» Assignment: Which lines of the data hold the word "every"? Copy all of them.

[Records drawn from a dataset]
--- START ---
-- ==== Sys2Proof/Tests/Slice0.lean ====
section
/-! SUPPORT. Tests by evaluation: ill-formed commands are refused by the check, small steps of the machine, the spec's
worked figures, and for every statement with hypotheses a state and operands that meet them. -/

namespace Sys2Proof.Tests

open Sys2Proof Sys2Proof.Machine

/-! ## Ill-formed commands (WellFormed.lean) -/

/-- A head whose fields fit, for channel `ch`. -/
def hd (ch : Nat) : Head := { tag := 1, channel := ch, bodyLen := 0, present := 0 }

/-- A head for channel `ch` whose packet holds a body of `n` bytes, and states it. -/
def hdFor (ch n : Nat) : Head := { tag := 1, channel := ch, bodyLen := n, present := n }

/-- The label 00:00:00:00. -/
def zeroLabel : Label := ⟨0, 0, 0, 0⟩

/-- A control header's bytes: kind, code, request tag, channel, status, body length (R200). -/
def ctl (kind code rtag ch len : Nat) : List Byte :=
  [BitVec.ofNat 8 kind, BitVec.ofNat 8 code] ++ beBytes 2 rtag ++ [BitVec.ofNat 8 ch, 0] ++ beBytes 2 len

/-- A frame on port L0 that passes every check of R65 with the default EtherType, with a packet of a type. -/
def typed (tag : Nat) (type_ : Byte) : Eth :=
  { port := 0, fcsOk := true, length := 9216, etherType := 0x9A20, head := beBytes 2 tag ++ [type_] }

/-- A frame with a CONTROL packet. -/
def frm (tag : Nat) : Eth := typed tag 3

/-- The control header of a player's reply under request tag 9. -/
def replying : List Byte := ctl 1 0 9 0 0

/-- The control header of a request under tag 1, of a code. -/
def asking (code : Nat) : List Byte := ctl 0 code 1 0 0

theorem test_wellformed_commands :
    Instr.wellFormed .powerOn = true ∧ Instr.wellFormed (.cued (frm 65535) replying) = true ∧
    Instr.wellFormed (.timeSet .loc (hd 255) 65535 zeroLabel) = true ∧
    Instr.wellFormed (.breakIn .loc (hd 0) 4294967295 16777216 (some 16777215) none) = true := by decide

theorem test_illformed_heads :
    Instr.wellFormed (.logFlush .loc ⟨65536, 0, 0, 0⟩) = false ∧ Instr.wellFormed (.logFlush .loc ⟨0, 256, 0, 0⟩) = false ∧
    Instr.wellFormed (.logFlush .loc ⟨0, 0, 65536, 0⟩) = false := by decide

theorem test_illformed_frames :
    Instr.wellFormed (.video ⟨0, true, 60, 65536, [0, 1, 1]⟩ []) = false ∧ Instr.wellFormed (.frameDrop ⟨0, true, 60, 1, [0, 1]⟩ [] []) = false ∧
    Instr.wellFormed (.frameDrop ⟨0, true, 60, 1, [0, 1, 3]⟩ [] []) = false ∧ Instr.wellFormed (.frameDrop ⟨0, true, 60, 1, [0, 1, 7]⟩ [] [9]) = true ∧
    Instr.wellFormed (.frameHeader (typed 1 0) []) = true ∧ Instr.wellFormed (.frameHeader (typed 1 1) []) = false ∧
    Instr.wellFormed (.video (typed 1 0) []) = false ∧ Instr.wellFormed (.audio (typed 1 1) []) = false := by decide

theorem test_illformed_replies :
    Instr.wellFormed (.cued (frm 1) (asking 0)) = false ∧ Instr.wellFormed (.cueFailed (frm 1) (asking 0) .unable) = false ∧
    Instr.wellFormed (.stopped (typed 1 0) replying) = false ∧ Instr.wellFormed (.answer (frm 1) (asking 0) 0 true 0) = false ∧
    Instr.wellFormed (.answer (frm 1) replying 4294967296 true 0) = false ∧
    Instr.wellFormed (.answer (frm 1) replying 0 true 4294967296) = false ∧
    Instr.wellFormed (.controlRequestPacket (frm 1) ⟨asking 26, 65536, .logFlush⟩) = false ∧
    Instr.wellFormed (.controlRequestPacket (frm 1) ⟨replying, 0, .logFlush⟩) = false ∧
    Instr.wellFormed (.controlRequestPacket (frm 1) ⟨asking 10, 0, .flowClear 65536⟩) = false := by decide

theorem test_illformed_main_requests :
    Instr.wellFormed (.mirrorBatch .main (hd 0) 65536 []) = false ∧ Instr.wellFormed (.refreshOpen .main (hd 0) 65536) = false ∧
    Instr.wellFormed (.refreshClose .main (hd 0) 65536 0 0) = false ∧ Instr.wellFormed (.refreshClose .main (hd 0) 0 4294967296 0) = false ∧
    Instr.wellFormed (.refreshClose .main (hd 0) 0 0 4294967296) = false ∧ Instr.wellFormed (.digestCheck .main (hd 0) 4294967296 0 0) = false ∧
    Instr.wellFormed (.digestCheck .main (hd 0) 0 4294967296 0) = false ∧ Instr.wellFormed (.digestCheck .main (hd 0) 0 0 4294967296) = false ∧
    Instr.wellFormed (.siteBeat .main (hd 0) 65536 zeroLabel) = false ∧ Instr.wellFormed (.handover .main (hd 0) 65536 zeroLabel) = false ∧
    Instr.wellFormed (.handbackAsk .main (hd 0) (.at 65536 zeroLabel)) = false := by decide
--- END ---
» Answer area:
worked figures, and for every statement with hypotheses a state and operands that meet them. -/
/-- A frame on port L0 that passes every check of R65 with the default EtherType, with a packet of a type. -/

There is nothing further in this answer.